Japanese Laid-Open Patent Application No. JP2003-341115, the entire disclosure of which is hereby incorporated by reference, discloses a structure that circulates air in an image forming apparatus with a fan to cool a TPH. However, circulating air within an image forming apparatus is not as efficient as directly supplying air to cool the TPH.
Japanese Laid-Open Patent Application No. JP2001-260479, the entire disclosure of which is hereby incorporated by reference, discloses a fan installed above a TPH to directly supply air to cool the TPH. Some thermal printers, however, rotate the TPH between two positions to print on first and second surfaces of a printing medium. The disclosed structure is not suitable for use with such a thermal printer.
Accordingly, there is a need for an improved apparatus for cooling a TPH, and an image forming apparatus employing the same.

SUMMARY OF THE INVENTION

An aspect of the present invention is to solve at least the above problems and/or disadvantages and to provide at least the advantages described below. Accordingly, an aspect of the present invention is to provide a thermal image forming apparatus which can quickly and uniformly cool a thermal printing head (TPH).
According to an aspect of the present invention, a thermal image forming apparatus comprises a thermal printing head that is moved between first and second positions to face first and second surfaces of paper, respectively, a heat sink combined with the thermal printing head, and a cooling fan installed in the heat sink.
The cooling fan may be installed in the center portion of the heat sink. The heat sink may have a plurality of cooling fins extending in a lengthwise direction of the heat sink.
The thermal image forming apparatus may further comprise a platen facing the TPH and supporting the paper, wherein the TPH is rotated on the platen to be moved to the first and second positions.

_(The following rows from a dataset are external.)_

/-- Where the engine ends a command DONE is 1 and IE is as before (R251). -/
theorem engineStep_done {s t : State} (hb : s.busy = true) (h : engineStep s = .next t) :
    t.done = true ∧ t.ie = s.ie := by
  rcases engineStep_next h with ⟨hp, -⟩ | ⟨w, -, ⟨i, -, he⟩ | ⟨e, -, rfl⟩⟩
  · rw [s.not_busy_iff.2 hp] at hb; cases hb
  · exact ⟨exec_done he, by rw [exec_frame he]⟩
  · exact ⟨rfl, rfl⟩

/-- Settles O51: completion sets DONE, a launch and a STATUS write with bit 1 clear it. -/
theorem interruptFollowsDone : Obligations.InterruptFollowsDone := by
  refine ⟨fun s => by simp [State.irq], fun s t hb h => ?_, fun s t v rest hm hb h => ?_, fun s t v rest hm hv h => ?_⟩
  · obtain ⟨hd, hie⟩ := engineStep_done hb h
    rw [State.irq, hd, hie, Bool.and_true]
  · rw [cmdWriteLaunches s v rest hm hb] at h
    cases h
    exact Bool.and_false _
  · rw [step_write hm (by decide) (by decide), writeAt_status] at h
    cases h
    simp [State.irq, hv]

/-! ### The configuration while the block runs -/

/-- `t` has the keys and the device address of `s`. -/
def State.SameConfig (s t : State) : Prop :=
  t.nwkSKey = s.nwkSKey ∧ t.appSKey = s.appSKey ∧ t.appKey = s.appKey ∧ t.devaddr = s.devaddr

theorem engineStep_config {s t : State} (h : engineStep s = .next t) : s.SameConfig t := by
  rcases engineStep_next h with ⟨-, rfl⟩ | ⟨w, -, ⟨i, -, he⟩ | ⟨e, -, rfl⟩⟩
  · exact ⟨rfl, rfl, rfl, rfl⟩
  · rw [exec_frame he]; exact ⟨rfl, rfl, rfl, rfl⟩
  · exact ⟨rfl, rfl, rfl, rfl⟩

/-- While EN = 1 the lock holds for DEVADDR and the keys, and no other register holds them (R36). -/
theorem writeReg_config {s : State} (he : s.en = true) (r : Reg) (v : Word) : s.SameConfig (s.writeReg r v) := by
  cases r with
  | ctrl => exact ⟨s.writeCtrl_nwkSKey v, s.writeCtrl_appSKey v, s.writeCtrl_appKey v, s.writeCtrl_devaddr v⟩
  | devaddr => rw [State.writeReg, State.locked_running he]; exact ⟨rfl, rfl, rfl, rfl⟩
  | key k w => rw [State.writeReg, State.locked_running he]; exact ⟨rfl, rfl, rfl, rfl⟩
  | _ => exact ⟨rfl, rfl, rfl, rfl⟩

theorem busWrite_config {addr size : Nat} {v : Word} {s t : State} (he : s.en = true)
    (h : busWrite addr size v s = .next t) : s.SameConfig t := by
  rcases busWrite_next h with rfl | ⟨off, u, -, -, rfl, ⟨-, rfl⟩ | ⟨-, -, rfl⟩ | ⟨-, -, rfl⟩⟩
  · exact ⟨rfl, rfl, rfl, rfl⟩
  · exact ⟨rfl, rfl, rfl, rfl⟩
  · exact writeReg_config he (regAt off) v
  · exact ⟨rfl, rfl, rfl, rfl⟩

/-- Settles O58, by the agent that moves. -/
theorem configurationIsFixedWhileRunning : Obligations.ConfigurationIsFixedWhileRunning := by
  intro s t he hreset h
  rcases step_next h with ⟨-, hs⟩ | ⟨m, rest, hm, hs⟩
  · exact engineStep_config hs
  · cases m with
    | engine => exact engineStep_config (s := { s with moves := rest }) hs
    | read => obtain ⟨r, d, rfl⟩ := busRead_next hs; exact ⟨rfl, rfl, rfl, rfl⟩
    | write => exact busWrite_config (s := { s with moves := rest }) he hs
    | reset => exact absurd hm (hreset rest)

/-! ### The SESS flags -/

/-- `t` has the SESS flags of `s`. -/
def State.SameSess (s t : State) : Prop := t.awaitAck = s.awaitAck ∧ t.ackPending = s.ackPending

/-- The command `i`, run from `s` to `t`, is one of the two that change the SESS flags, and changes them as R67 says. -/
def SessCommand (i : Instr) (s t : State) : Prop :=
  (∃ off len mt, i = .build off len mt ∧ t.errcode = 0 ∧ t.ackPending = false ∧
      t.awaitAck = (s.awaitAck || decide (mt = .confirmedDataUp))) ∨
    (∃ len fctrl, i = .parse len ∧ readByte s.buf 5 = some fctrl ∧ fctrl.getLsbD 5 = true ∧
      s.awaitAck = true ∧ t.awaitAck = false ∧ t.ackPending = s.ackPending)

/-- Of the types BUILD accepts only MTYPE 4 is confirmed (R116, R202). -/
theorem confirmed_of_buildAccepts {mt : MType} (h : buildAccepts mt = true) :
    confirmed mt = decide (mt = .confirmedDataUp) := by
  revert h
  cases mt <;> decide

theorem execBuild_sess {off len : Byte} {mt : MType} {s t : State} (h : execBuild off len mt s = .next t) :
    s.SameSess t ∨ SessCommand (.build off len mt) s t := by
  rcases execBuild_next h with ⟨c, -, rfl⟩ | ⟨p, hc, -, rfl⟩
  · exact .inl ⟨rfl, rfl⟩
  · obtain ⟨-, hmt, -⟩ := buildChecks_none.1 hc
    refine .inr (.inl ⟨off, len, mt, rfl, rfl, rfl, ?_⟩)
    rw [← confirmed_of_buildAccepts hmt]
    rfl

BRIEF DESCRIPTION OF THE DRAWINGS

The above and other objects, features, and advantages of certain embodiments of the present invention will be more apparent from the following description taken in conjunction with the accompanying drawings, in which:
FIGS. 1 and 2 are cross-sectional views of an image forming apparatus according to an embodiment of the present invention;
FIGS. 3A through 3F are diagrams illustrating an image forming process of the image forming apparatus according to an embodiment of the present invention;
FIG. 4 is a cross-sectional view of an example of paper used in an embodiment of the present invention;
FIG. 5 is a perspective view of a heat sink and a cooling fan;
FIG. 6 is a perspective view schematically illustrating the image forming apparatus disclosed in Korean Patent Application No. 2004-42504;
FIG. 7 is a cross-sectional view taken along line I-I′ of FIG. 6;
FIG. 8 is an exploded perspective view illustrating in detail a rotation structure of a thermal printing head (TPH); and
FIGS. 9A through 9I are diagrams illustrating the rotating operation of the TPH.
Throughout the drawings, the same drawing reference numerals will be understood to refer to the same elements, features, and structures.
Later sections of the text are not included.